Not only does it happen in real life, people have been punished for it and moreover they are still punished for it, we are still paying the price of the stigma that is placed on people who commit sexual acts that are considered... wait for it... unnatural.

The connection between warning for Slash (as a dynamic of identities in fanworks) and the experience of homophobia by gay people is connected. Not only is it connected, it cannot help but have a negative effect and affect of queer people who are consumers and producers of culture.

Sherlock is a queer text, because it deals with and manifests dynamics of marginalised characters - Sherlock specifically (and obviously) and John to a lesser effect, but still, John, as a veteran of an unpopular war and a person who has experienced war-fare and trauma, those experiences also marginalise him, but we as a culture, have better tools with which to understand John as human.
Sherlock, not so much.

When you warn for Slash, you're warning for Queer. When you warn for Queer, it is implicit that Queer identity and dynamic is dangerous to those identities that are habitually considered "normal" and "safe".

Just like 30-40 years ago, when Slash zines were more marginal and underground, we as consumers and producers of text and textual dialogue, were also marginal and underground.
Gay liberation and Queer culture have come a long way in terms of visibility and in many ways perpetrating and perpetuating homophobia is worse today because we are no longer invisible and we can't be ignored and we have shouldn't be vilified and told to "wait for change".

Things have changed and to see this kind of ignorance of the meaning of the word "Warning", the implications of putting Slash there and ignoring the fact that deciding to ignore queer persepctives on Slash and fandom in general is pandering to homophobia (at best).

I'm not asking for a safe place. I don't consider fandom a safe place nor should it be. But alienating those who want to participate and don't bother to fix a problem that is really so easy to fix, because "other people's feelings will be hurt" is disingenuous.

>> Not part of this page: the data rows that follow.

/-! ### setCport -/

@[simp] theorem State.setCport_pending (s : State) (c : Nat) (f : CxlPort → CxlPort) : (s.setCport c f).pending = s.pending := rfl
@[simp] theorem State.setCport_time (s : State) (c : Nat) (f : CxlPort → CxlPort) : (s.setCport c f).time = s.time := rfl
@[simp] theorem State.setCport_phase (s : State) (c : Nat) (f : CxlPort → CxlPort) : (s.setCport c f).phase = s.phase := rfl
@[simp] theorem State.setCport_fresh (s : State) (c : Nat) (f : CxlPort → CxlPort) : (s.setCport c f).fresh = s.fresh := rfl
@[simp] theorem State.setCport_regs (s : State) (c : Nat) (f : CxlPort → CxlPort) : (s.setCport c f).regs = s.regs := rfl
@[simp] theorem State.setCport_pages (s : State) (c : Nat) (f : CxlPort → CxlPort) : (s.setCport c f).pages = s.pages := rfl
@[simp] theorem State.setCport_ptrs (s : State) (c : Nat) (f : CxlPort → CxlPort) : (s.setCport c f).ptrs = s.ptrs := rfl
@[simp] theorem State.setCport_mems (s : State) (c : Nat) (f : CxlPort → CxlPort) : (s.setCport c f).mems = s.mems := rfl
@[simp] theorem State.setCport_boot (s : State) (c : Nat) (f : CxlPort → CxlPort) : (s.setCport c f).boot = s.boot := rfl
@[simp] theorem State.setCport_clk (s : State) (c : Nat) (f : CxlPort → CxlPort) : (s.setCport c f).clk = s.clk := rfl
@[simp] theorem State.setCport_pwr (s : State) (c : Nat) (f : CxlPort → CxlPort) : (s.setCport c f).pwr = s.pwr := rfl
@[simp] theorem State.setCport_sec (s : State) (c : Nat) (f : CxlPort → CxlPort) : (s.setCport c f).sec = s.sec := rfl
@[simp] theorem State.setCport_dep (s : State) (c : Nat) (f : CxlPort → CxlPort) : (s.setCport c f).dep = s.dep := rfl
@[simp] theorem State.setCport_seq (s : State) (c : Nat) (f : CxlPort → CxlPort) : (s.setCport c f).seq = s.seq := rfl
@[simp] theorem State.setCport_chn (s : State) (c : Nat) (f : CxlPort → CxlPort) : (s.setCport c f).chn = s.chn := rfl
@[simp] theorem State.setCport_att (s : State) (c : Nat) (f : CxlPort → CxlPort) : (s.setCport c f).att = s.att := rfl
@[simp] theorem State.setCport_warm (s : State) (c : Nat) (f : CxlPort → CxlPort) : (s.setCport c f).warm = s.warm := rfl
@[simp] theorem State.setCport_tiles (s : State) (c : Nat) (f : CxlPort → CxlPort) : (s.setCport c f).tiles = s.tiles := rfl
@[simp] theorem State.setCport_blw (s : State) (c : Nat) (f : CxlPort → CxlPort) : (s.setCport c f).blw = s.blw := rfl
@[simp] theorem State.setCport_hbc (s : State) (c : Nat) (f : CxlPort → CxlPort) : (s.setCport c f).hbc = s.hbc := rfl
@[simp] theorem State.setCport_nvh (s : State) (c : Nat) (f : CxlPort → CxlPort) : (s.setCport c f).nvh = s.nvh := rfl
@[simp] theorem State.setCport_fab (s : State) (c : Nat) (f : CxlPort → CxlPort) : (s.setCport c f).fab = s.fab := rfl
@[simp] theorem State.setCport_dma (s : State) (c : Nat) (f : CxlPort → CxlPort) : (s.setCport c f).dma = s.dma := rfl
@[simp] theorem State.setCport_cnt (s : State) (c : Nat) (f : CxlPort → CxlPort) : (s.setCport c f).cnt = s.cnt := rfl
@[simp] theorem State.setCport_snp (s : State) (c : Nat) (f : CxlPort → CxlPort) : (s.setCport c f).snp = s.snp := rfl
@[simp] theorem State.setCport_rec_ (s : State) (c : Nat) (f : CxlPort → CxlPort) : (s.setCport c f).rec_ = s.rec_ := rfl
@[simp] theorem State.setCport_jlk (s : State) (c : Nat) (f : CxlPort → CxlPort) : (s.setCport c f).jlk = s.jlk := rfl
@[simp] theorem State.setCport_tsc (s : State) (c : Nat) (f : CxlPort → CxlPort) : (s.setCport c f).tsc = s.tsc := rfl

I may talk about this some more, later.
eumelia: (queer rage)
Today I wrote a post regarding the really atrocious warning system I've seen in Sherlock fandom at large.
Almost every story coming out of this fandom has a warning for slash and a warning for the mere idea that slash could be implicated within the text.

For fuck's sake.

Just to put this in perspective, I'm currently pursuing two fandoms quite actively, the other is Inception. The difference in attitude is staggering.

The post I wrote was sent into queue for [livejournal.com profile] sherlockbbc and was rejected.

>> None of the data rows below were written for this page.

theorem witness_PowerAndHeat_6 :
    (∃ (s : State) (rq : Requester) (val : Word) (c : Instr),
    ((c = .pwrLimit rq val ∨ c = .pwrPtCeil rq val)) ∧ s.boot.fatal = false ∧ rq.secure = true ∧ rq.src < 4 ∧
    ((hasStrict s.appliedMap = true → powerFits s.appliedMap (ptCeil s) (bits (s.reg pgPwr 0x200) 0 11) = true))) ∧
    (∃ (s : State) (rq : Requester) (val : Word) (c : Instr),
    ((c = .pwrLimit rq val ∨ c = .pwrPtCeil rq val)) ∧ s.boot.fatal = false ∧ rq.secure = true ∧ rq.src < 4 ∧ c = .pwrLimit rq val ∧
    hasStrict s.appliedMap = true ∧ 600 ≤ bits val.toNat 0 11 ∧ bits val.toNat 0 11 ≤ 1500 ∧
    powerFits s.appliedMap (ptCeil s) (bits val.toNat 0 11) = false) ∧
    (∃ (s : State) (rq : Requester) (val : Word) (c : Instr),
    ((c = .pwrLimit rq val ∨ c = .pwrPtCeil rq val)) ∧ s.boot.fatal = false ∧ rq.secure = false) :=
  ⟨⟨base, sec, 700, (.pwrLimit sec 700), by decide +kernel⟩,
    ⟨(strict0 base), sec, 600, (.pwrLimit sec 600), by decide +kernel⟩,
    ⟨base, own, 700, (.pwrLimit own 700), by decide +kernel⟩⟩

def s_PowerAndHeat_10 : State := { base with pwr := { base.pwr with level := 1 } }
theorem witness_PowerAndHeat_9 :
    (∃ (s : State) (q : _) (u : _),
    s.boot.fatal = false ∧ s.tiles.length = 48 ∧ u = { s with pwr := { s.pwr with temps := (List.range 64).map fun i => lget q i 0 % 1024 } } ∧
    tripped u = true) ∧
    (∃ (s : State) (q : _) (u : _),
    s.boot.fatal = false ∧ s.tiles.length = 48 ∧ u = { s with pwr := { s.pwr with temps := (List.range 64).map fun i => lget q i 0 % 1024 } } ∧
    tripped u = false) ∧
    (∃ (s : State) (a : _),
    s.boot.fatal = false ∧ s.tiles.length = 48 ∧ s.pwr.lowSince = some a) ∧
    (∃ (s : State),
    s.boot.fatal = false ∧ s.tiles.length = 48 ∧ s.pwr.lowSince = none) :=
  ⟨⟨base, (List.replicate 64 1000),
    ({ (base) with pwr := { (base).pwr with temps := (List.range 64).map fun i => lget (List.replicate 64 1000) i 0 % 1024 } }), by decide +kernel⟩,
    ⟨s_PowerAndHeat_10, (List.replicate 48 100),
    ({ (s_PowerAndHeat_10) with pwr := { (s_PowerAndHeat_10).pwr with temps := (List.range 64).map fun i => lget (List.replicate 48 100) i 0 % 1024 } }), by decide +kernel⟩,
    ⟨(heat [] { level := 3, lowSince := some 500, heldCold := true }), 500, by decide +kernel⟩,
    ⟨base, by decide +kernel⟩⟩

theorem witness_PowerAndHeat_13 :
    (∃ (s : State),
    s.boot.fatal = false ∧ s.tiles.length = 48 ∧ 2 ≤ s.pwr.level ∧ s.pwr.thermDrop.length = 48) ∧
    (∃ (s : State),
    s.boot.fatal = false ∧ s.tiles.length = 48 ∧ s.pwr.level < 2) ∧
    (∃ (s : State) (a : _) (b : _),
    s.boot.fatal = false ∧ s.tiles.length = 48 ∧ a < 48 ∧ b < 48 ∧ lget s.pwr.temps a 0 < lget s.pwr.temps b 0 ∧
    (neighbours a).contains b = true ∧ (strictOn s.appliedMap b).isNone = true ∧ (120 < tileDiff s a b ∨ (100 < tileDiff s a b ∧
    0 < (s.tile b).diffHold))) ∧
    (∃ (s : State) (a : _) (b : _),
    s.boot.fatal = false ∧ s.tiles.length = 48 ∧ a < 48 ∧ b < 48 ∧ lget s.pwr.temps a 0 < lget s.pwr.temps b 0 ∧
    (neighbours a).contains b = true ∧ (strictOn s.appliedMap b).isNone = true ∧ ((tileDiff s a b ≤ 100 ∨ (tileDiff s a b ≤ 120 ∧
    (s.tile b).diffHold = 0)))) :=
  ⟨⟨(heat ([450] ++ List.replicate 63 100) { level := 2 }), by decide +kernel⟩,
    ⟨base, by decide +kernel⟩,
    ⟨(heat ([100, 300] ++ List.replicate 62 100)), 0, 1, by decide +kernel⟩,
    ⟨(heat ([100, 190] ++ List.replicate 62 100)), 0, 1, by decide +kernel⟩⟩

theorem witness_PowerAndHeat_17 : ∃ (s : State) (a : _) (b : _),
    s.boot.fatal = false ∧ s.tiles.length = 48 ∧ a < 48 ∧ b < 48 ∧ lget s.pwr.temps a 0 < lget s.pwr.temps b 0 ∧
    ((neighbours a).contains b = false ∨ (strictOn s.appliedMap b).isSome = true) :=
  ⟨(heat (List.replicate 40 100 ++ List.replicate 24 200)), 0, 40, by decide +kernel⟩

end PartT

namespace PartU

This is what I wrote (verbatim with typo fixes):
I'm a recent joiner of the fandom and I've mainly lurked. I suppose this is not the best way to de-lurk or announce myself to the fandom at large, but this comm is the largest and most comprehensive on Livejournal.

I don't know if this has been discussed in this fandom before, but it has been discussed on the meta level on fandom in general and I'm sad to see it pretty much ignored in BBC's Sherlock fandom.

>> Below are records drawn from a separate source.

/-- 44_index_random.md R202, 10_state.md R50 (the spec's decision D30): RND is the request's random byte under the mask,
for every byte; and at a step that byte is the free draw (log 4). -/
def Obligations.RandomByteUnderMask : Prop :=
  ∀ (x : Reg) (kk : Byte) (s : State),
    (∃ t, exec (.rnd x kk) s = .next t ∧ t.v x = s.rnd &&& kk ∧ (∀ r, r ≠ x → t.v r = s.v r) ∧ t.pc = s.pc + 2 ∧
      t = { s with V := t.V, pc := t.pc }) ∧
    (s.fault = none → s.fetchable → decode s.cfg.canonicalExtras s.opcodeAtPc = .instr (.rnd x kk) →
      (∀ b, ∃ t, executeCycle b s = .next t ∧ t.v x = b &&& kk) ∧
      ∃ t, step s = .next t ∧ t.v x = Config.freeRnd s.draws &&& kk)

/-- 47_fclass.md R271, 10_state.md R52 (an extra, the spec's decision D34; the port latch is the model's, log 5): LD ST, Vx puts V[x] on the sound_write port
for this cycle, and changes nothing else but pc; a cycle of any other instruction leaves the port idle. -/
def Obligations.SoundWriteStrobe : Prop :=
  (∀ (x : Reg) (s : State),
    ∃ t, exec (.ldStVx x) s = .next t ∧ t.soundWritePort = some (s.v x) ∧
      t = { s with soundWrite := t.soundWrite, pc := s.pc + 2 }) ∧
  (∀ (rnd : Byte) (s t : State), executeCycle rnd s = .next t →
    (∀ x, decode s.cfg.canonicalExtras s.opcodeAtPc ≠ .instr (.ldStVx x)) → t.soundWritePort = none)

/-! ### Block transfers -/

/-- 47_fclass.md R264 (marked general knowledge): LD B, Vx stores the hundreds, tens and units at I, I + 1, I + 2, and no
other byte changes. -/
def Obligations.BcdStoresDigits : Prop :=
  ∀ (x : Reg) (s : State), Memory.wf s.cfg.font s.mem → s.I.toNat + 2 ≤ 0xFFF →
    ∃ t, exec (.ldBVx x) s = .next t ∧
      (t.byteAt s.I.toNat).toNat = (s.v x).toNat / 100 ∧
      (t.byteAt (s.I.toNat + 1)).toNat = (s.v x).toNat / 10 % 10 ∧
      (t.byteAt (s.I.toNat + 2)).toNat = (s.v x).toNat % 10 ∧
      (∀ a, a < s.I.toNat ∨ s.I.toNat + 2 < a → t.byteAt a = s.byteAt a) ∧
      t = { s with mem := t.mem, pc := s.pc + 2 }

/-- 47_fclass.md R265 (the spec's decision D19 for I): LD [I], Vx stores V0 … Vx at I … I + x, and no other byte
changes. -/
def Obligations.DumpStoresRegisters : Prop :=
  ∀ (x : Reg) (s : State), Memory.wf s.cfg.font s.mem → s.I.toNat + x.val ≤ 0xFFF →
    ∃ t, exec (.ldIVx x) s = .next t ∧
      (∀ j : Fin 16, j ≤ x → t.byteAt (s.I.toNat + j.val) = s.v j) ∧
      (∀ a, a < s.I.toNat ∨ s.I.toNat + x.val < a → t.byteAt a = s.byteAt a) ∧
      t.I.toNat = (if s.cfg.loadStoreIncrementsI = true then s.I.toNat + x.val + 1 else s.I.toNat) ∧
      t = { s with mem := t.mem, I := t.I, pc := s.pc + 2 }

/-- 47_fclass.md R266 (the spec's decision D19 for I): LD Vx, [I] loads V0 … Vx from I … I + x, and no other register
changes. -/
def Obligations.LoadFillsRegisters : Prop :=
  ∀ (x : Reg) (s : State), s.I.toNat + x.val ≤ 0xFFF →
    ∃ t, exec (.ldVxI x) s = .next t ∧
      (∀ j : Fin 16, j ≤ x → t.v j = s.byteAt (s.I.toNat + j.val)) ∧ (∀ j : Fin 16, x < j → t.v j = s.v j) ∧
      t.I.toNat = (if s.cfg.loadStoreIncrementsI = true then s.I.toNat + x.val + 1 else s.I.toNat) ∧
      t = { s with V := t.V, I := t.I, pc := s.pc + 2 }

/-- 47_fclass.md R265, R266 (marked general knowledge) and 10_state.md R27: a dump and then a load of as many registers from the same address
restores the registers, whatever was done to them in between. -/
def Obligations.DumpThenLoadRestores : Prop :=
  ∀ (x : Reg) (s t u : State), Memory.wf s.cfg.font s.mem → s.I.toNat + x.val ≤ 0xFFF → exec (.ldIVx x) s = .next t →
    u.mem = t.mem → u.cfg = t.cfg → u.I = s.I →
    ∃ w, exec (.ldVxI x) u = .next w ∧ ∀ j : Fin 16, j ≤ x → w.v j = s.v j

/-- 20_memory.md R76 (marked derived): the words that a register dump stores are fetched as they were stored, already by
the next cycle. -/
def Obligations.StoredWordIsFetched : Prop :=
  ∀ (x j : Reg) (s t : State), Memory.wf s.cfg.font s.mem → s.I.toNat + x.val ≤ 0xFFF → exec (.ldIVx x) s = .next t →
    t.pc.toNat = s.I.toNat + j.val → j < x → ∀ k : Fin 16, k.val = j.val + 1 → t.fetchWord = s.v j ++ s.v k

/-- 20_memory.md R64, R65, 60_exceptions.md R305 (the spec's decisions D6, D8): an instruction one of whose bytes lies
above 0xFFF takes AddressOutOfBounds with the lowest such address, and changes nothing else. -/
def Obligations.OutOfRangeAccessFaults : Prop :=
  ∀ (i : Instr) (s : State), 0 < bytesAccessed i → 0xFFF < s.I.toNat + (bytesAccessed i - 1) →
    exec i s = .next
      { s with
        started := true
        fault := some
          { kind := .addressOutOfBounds, pc := s.pc, opcode := some (encode i)
            addr := some (if 0xFFF < s.I.toNat then s.I.toNat else 0x1000) } }

/-! ### Display -/

/-- 45_display.md R220 (marked general knowledge): CLS darkens all pixels and changes nothing else but pc. -/
def Obligations.ClearScreen : Prop :=
  ∀ s : State, ∃ t, exec .cls s = .next t ∧ (∀ x y, x < 64 → y < 32 → t.disp.pixel x y = false) ∧
    t = { s with disp := t.disp, pc := s.pc + 2 }

/-- 45_display.md R221 to R226 (R221, R222, R225 and R226 marked as the spec's own): DRW XORs the sprite into the
display, its origin wrapped and its pixels clipped, and VF is 1 exactly when a lit pixel is erased. It holds for n = 0,
which accesses nothing and clears VF. -/
def Obligations.DrawXorsSprite : Prop :=
  ∀ (x y : Reg) (n : Rows) (s : State), n = 0 ∨ s.I.toNat + (n.val - 1) ≤ 0xFFF →
    ∃ t, exec (.drw x y n) s = .next t ∧
      (∀ px py, px < 64 → py < 32 → t.disp.pixel px py = (s.disp.pixel px py != s.spriteBit x y n px py)) ∧
      (t.v VF = 0 ∨ t.v VF = 1) ∧
      (t.v VF = 1 ↔ ∃ px py, px < 64 ∧ py < 32 ∧ s.disp.pixel px py = true ∧ t.disp.pixel px py = false) ∧
      (∀ r, r ≠ VF → t.v r = s.v r) ∧ t = { s with V := t.V, disp := t.disp, pc := s.pc + 2 }

/-- 45_display.md R226 (marked derived): drawing the same sprite at the same place twice restores the display. The second
draw sets VF exactly when the sprite has a set bit inside the grid over a pixel that was dark before the first: R226 says
so without the last condition, which R222 and R224 require (log 15). Where the first draw erased nothing, R226 holds as it
is written: the second sets VF exactly when the sprite has a set bit inside the grid. -/
def Obligations.DrawTwiceRestoresDisplay : Prop :=
  ∀ (x y : Reg) (n : Rows) (s t : State), n = 0 ∨ s.I.toNat + (n.val - 1) ≤ 0xFFF → exec (.drw x y n) s = .next t →
    t.v x = s.v x → t.v y = s.v y →
    ∃ u, exec (.drw x y n) t = .next u ∧ u.disp = s.disp ∧
      (u.v VF = 0 ∨ u.v VF = 1) ∧
      (u.v VF = 1 ↔ ∃ px py, px < 64 ∧ py < 32 ∧ s.spriteBit x y n px py = true ∧ s.disp.pixel px py = false) ∧
      (t.v VF = 0 → (u.v VF = 1 ↔ ∃ px py, px < 64 ∧ py < 32 ∧ s.spriteBit x y n px py = true))

/-- 60_exceptions.md R306: register-arithmetic overflow and display clipping never raise. -/
def Obligations.OverflowAndClippingNeverRaise : Prop :=
  ∀ (x y : Reg) (kk : Byte) (n : Rows) (s t : State), s.fault = none →
    exec (.addImm x kk) s = .next t ∨ exec (.addReg x y) s = .next t ∨ exec (.sub x y) s = .next t ∨
      exec (.subn x y) s = .next t ∨ exec (.shr x y) s = .next t ∨ exec (.shl x y) s = .next t ∨
      (exec (.drw x y n) s = .next t ∧ (n = 0 ∨ s.I.toNat + (n.val - 1) ≤ 0xFFF)) →
    t.fault = none

/-! ### Who may change what, over all instructions -/

/-- 10_state.md R20 to R22 (R21 and R22 marked as the spec's own): no instruction writes a general register but those
its rule names; VF is written as a flag only by the instructions R21 lists. -/
def Obligations.GeneralRegisterFrame : Prop :=
  ∀ (i : Instr) (s t : State) (r : Reg), exec i s = .next t → mayWriteReg s.cfg i r = false → t.v r = s.v r

/-- 10_state.md R27 (the spec's decision D8): who writes I. -/
def Obligations.IndexRegisterFrame : Prop :=
  ∀ (i : Instr) (s t : State), exec i s = .next t → mayWriteI s.cfg i = false → t.I = s.I

/-- 10_state.md R28: only CALL writes the call stack, stack[sp] ← pc, and only RET reads it, stack[sp − 1]: a different
stack makes no other difference to any other instruction. -/
def Obligations.StackWrittenByCallReadByRet : Prop :=
  (∀ (i : Instr) (s t : State), (∀ nnn, i ≠ .call nnn) → exec i s = .next t → t.stack = s.stack) ∧
  (∀ (nnn : Addr) (s t : State) (j : Fin 16), s.sp.val < 16 → exec (.call nnn) s = .next t →
    t.stack[j.val] = if j.val = s.sp.val then s.pc else s.stack[j.val]) ∧
  (∀ (i : Instr) (s t : State) (other : Vector Word 16), i ≠ .ret → exec i s = .next t →
    ∃ u, exec i { s with stack := other } = .next u ∧ { u with stack := t.stack } = t) ∧
  (∀ (s t u : State) (other : Vector Word 16), (∀ j : Fin 16, j.val + 1 = s.sp.val → other[j.val] = s.stack[j.val]) →
    exec .ret s = .next t → exec .ret { s with stack := other } = .next u → u = { t with stack := other })

/-- 10_state.md R29: sp counts 0 … 16, a push at 16 raises StackOverflow and a pop at 0 raises StackUnderflow, and no
instruction but CALL and RET writes sp or reads it. -/
def Obligations.StackPointerDiscipline : Prop :=
  (∀ (i : Instr) (s t : State), exec i s = .next t →
    s.sp.val ≤ 16 ∧ t.sp.val ≤ 16 ∧
    ((∀ nnn, i ≠ .call nnn) → i ≠ .ret → t.sp = s.sp) ∧
    (∀ nnn, i = .call nnn →
      (s.sp.val < 16 → t.sp.val = s.sp.val + 1 ∧ t.fault = s.fault) ∧
      (s.sp.val = 16 → t.sp = s.sp ∧ ∃ r, t.fault = some r ∧ r.kind = .stackOverflow)) ∧
    (i = .ret →
      (0 < s.sp.val → t.sp.val + 1 = s.sp.val ∧ t.fault = s.fault) ∧
      (s.sp.val = 0 → t.sp = s.sp ∧ ∃ r, t.fault = some r ∧ r.kind = .stackUnderflow))) ∧
  (∀ (i : Instr) (s t : State) (n : Fin 17), (∀ nnn, i ≠ .call nnn) → i ≠ .ret → exec i s = .next t →
    exec i { s with sp := n } = .next { t with sp := n })

/-- 60_exceptions.md R303, R304: StackOverflow is raised by CALL with sp = 16 and by nothing else, StackUnderflow by RET
with sp = 0 and by nothing else: no other instruction, no fetch and no decode. -/
def Obligations.StackFaultsHaveOneCause : Prop :=
  (∀ (i : Instr) (s t : State), s.fault = none → exec i s = .next t →
    ((∃ r, t.fault = some r ∧ r.kind = .stackOverflow) ↔ (∃ nnn, i = .call nnn) ∧ s.sp.val = 16) ∧
    ((∃ r, t.fault = some r ∧ r.kind = .stackUnderflow) ↔ i = .ret ∧ s.sp.val = 0)) ∧
  (∀ (rnd : Byte) (s t : State) (r : FaultRecord), s.fault = none → executeCycle rnd s = .next t → t.fault = some r →
    (r.kind = .stackOverflow ↔
      s.fetchable ∧ (∃ nnn, decode s.cfg.canonicalExtras s.opcodeAtPc = .instr (.call nnn)) ∧ s.sp.val = 16) ∧
    (r.kind = .stackUnderflow ↔
      s.fetchable ∧ decode s.cfg.canonicalExtras s.opcodeAtPc = .instr .ret ∧ s.sp.val = 0))

/-- 60_exceptions.md R302, R305, R308 (the spec's decision D6): executing an instruction faults only for the stack or for
an access above 0xFFF, with its own word in the record; UnimplementedInstruction is never raised by an instruction. -/
def Obligations.ExecuteFaultCauses : Prop :=
  ∀ (i : Instr) (s t : State), s.fault = none → exec i s = .next t →
    (t.fault = none ↔
      ¬ (((∃ nnn, i = .call nnn) ∧ s.sp.val = 16) ∨ (i = .ret ∧ s.sp.val = 0) ∨
        (0 < bytesAccessed i ∧ 0xFFF < s.I.toNat + (bytesAccessed i - 1)))) ∧
    ∀ r, t.fault = some r → r.kind ≠ .unimplementedInstruction ∧ r.opcode = some (encode i) ∧ r.pc = s.pc

/-- 20_memory.md R67, R68, R72 (R67 marked derived): an instruction changes no byte but those it stores, I … I + n − 1;
one that stores nothing changes none, in any state. -/
def Obligations.MemoryFrame : Prop :=
  ∀ (i : Instr) (s t : State), exec i s = .next t →
    (bytesStored i = 0 → t.mem = s.mem ∧ ∀ a, t.byteAt a = s.byteAt a) ∧
    (Memory.wf s.cfg.font s.mem → ∀ a, a < s.I.toNat ∨ s.I.toNat + bytesStored i ≤ a → t.byteAt a = s.byteAt a)

/-- 20_memory.md R72: only load_program, before the first cycle, and cycles of the instructions that store (R67: LD B and
LD [I]) change memory. -/
def Obligations.MemoryChangedOnlyByStoresAndLoad : Prop :=
  (∀ (rnd : Byte) (s t : State), executeCycle rnd s = .next t → t.mem ≠ s.mem →
    s.fetchable ∧ ∃ x, decode s.cfg.canonicalExtras s.opcodeAtPc = .instr (.ldBVx x) ∨
      decode s.cfg.canonicalExtras s.opcodeAtPc = .instr (.ldIVx x)) ∧
  (∀ (s : State) (b : List Byte), (s.loadProgram b).2.mem ≠ s.mem → s.started = false) ∧
  (∀ (s : State) (k : Vector Bool 16), (s.setKeys k).mem = s.mem)

/-- 20_memory.md R68: a read returns the stored byte, and a write changes only the byte addressed. -/
def Obligations.MemoryReadAfterWrite : Prop :=
  ∀ (s : State) (a : Nat) (v : Byte), Memory.wf s.cfg.font s.mem → a ≤ 0xFFF →
    (s.putByte a v).byteAt a = v ∧ ∀ b, b ≠ a → (s.putByte a v).byteAt b = s.byteAt b

/-- 10_state.md R38, R51: the display buffer is a 64 × 32 grid of one-bit pixels, only CLS and DRW write it, and the
display port presents it row-major, index = x + 64·y, a pixel as a byte 0 or 1. -/
def Obligations.DisplayWrittenByClsAndDrw : Prop :=
  (∀ (i : Instr) (s t : State), i ≠ .cls → (∀ x y n, i ≠ .drw x y n) → exec i s = .next t → t.disp = s.disp) ∧
  (∀ (s : State) (x y : Nat), x < 64 → y < 32 →
    s.displayPort.length = 2048 ∧ s.displayPort[x + y * 64]? = some (if s.disp.pixel x y then 1 else 0))

/-- 10_state.md R39: the input state is never written by the engine, only by the host, and only SKP, SKNP and LD Vx, K
read it: other keys make no other difference to any other instruction. -/
def Obligations.KeysOnlyReadByKeypadInstructions : Prop :=
  (∀ (i : Instr) (s t : State), exec i s = .next t → t.key = s.key) ∧
  (∀ (rnd : Byte) (s t : State), executeCycle rnd s = .next t → t.key = s.key) ∧
  (∀ (s : State) (k : Vector Bool 16), (s.setKeys k).key = k) ∧
  (∀ (i : Instr) (s t : State) (k : Vector Bool 16), readsKey i = false → exec i s = .next t →
    exec i { s with key := k } = .next { t with key := k })

/-- 10_state.md R33, R35 to R37, R50, R52 (marked as the spec's own decisions) and the model's own fields (log 1, log 4,
log 5): no instruction writes loaded, the random input, the draw counter or the parameters; the fault record and started
change only by taking a fault; only LD ST writes the sound_write latch; and the random input matters to RND alone. -/
def Obligations.StatusAndPortFrame : Prop :=
  (∀ (i : Instr) (s t : State), exec i s = .next t →
    t.loaded = s.loaded ∧ t.rnd = s.rnd ∧ t.draws = s.draws ∧ t.cfg = s.cfg ∧
    (t.fault = s.fault ∧ t.started = s.started ∨
      ∃ r, t.fault = some r ∧ t.started = true ∧ { t with fault := s.fault, started := s.started } = s) ∧
    ((∀ x, i ≠ .ldStVx x) → t.soundWrite = s.soundWrite)) ∧
  (∀ (i : Instr) (s t : State) (b : Byte), (∀ x kk, i ≠ .rnd x kk) → exec i s = .next t →
    exec i { s with rnd := b } = .next { t with rnd := b })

I've read the guidelines, I've read the FAQ's and I'm pretty sure that this is on topic so here, goes.

I'm talking about warning for Slash.

Warning for M/M, boy kissing, naked men together, whatever. And seriously, a huge amount of fanworks that I see on my f-list that are in Sherlock fandom have warnings for the above, along with various kinks, drug (ab)use, incest, etc.

The warning that this fic contains homosexuality.

Now, the warning debate on fandom is fairly current and has a history. You can find it on [community profile] metafandom's Delicious easily. To put "BDSM" in the warnings section along with "Non-Con" and "Incest" is debatable, but that's not what I want to talk about.

I want to talk about the fact that warning for slash or even pre-slash is homophobic.

You know why?

Because that's not a warning for actions in the fic or art. That's warning for the identity of the characters as they are portrayed in fiction.

Sherlock is a Slash based fic, whether you interpret Sherlock himself as Ace, Gay or Queer is some other way, he will generally be paired (if he is paired) with another male character and warning for that is not only redundant, it's insulting.

I'm Queer. I'm a Lesbian-Identified Bisexual. I like to read Sherlock fic among other fandoms and I do so while I am Queer. This is not something I turn off, this is not something I segregate from the rest of my identity in my daily life and if affects the way I read and understand the world and its texts around me.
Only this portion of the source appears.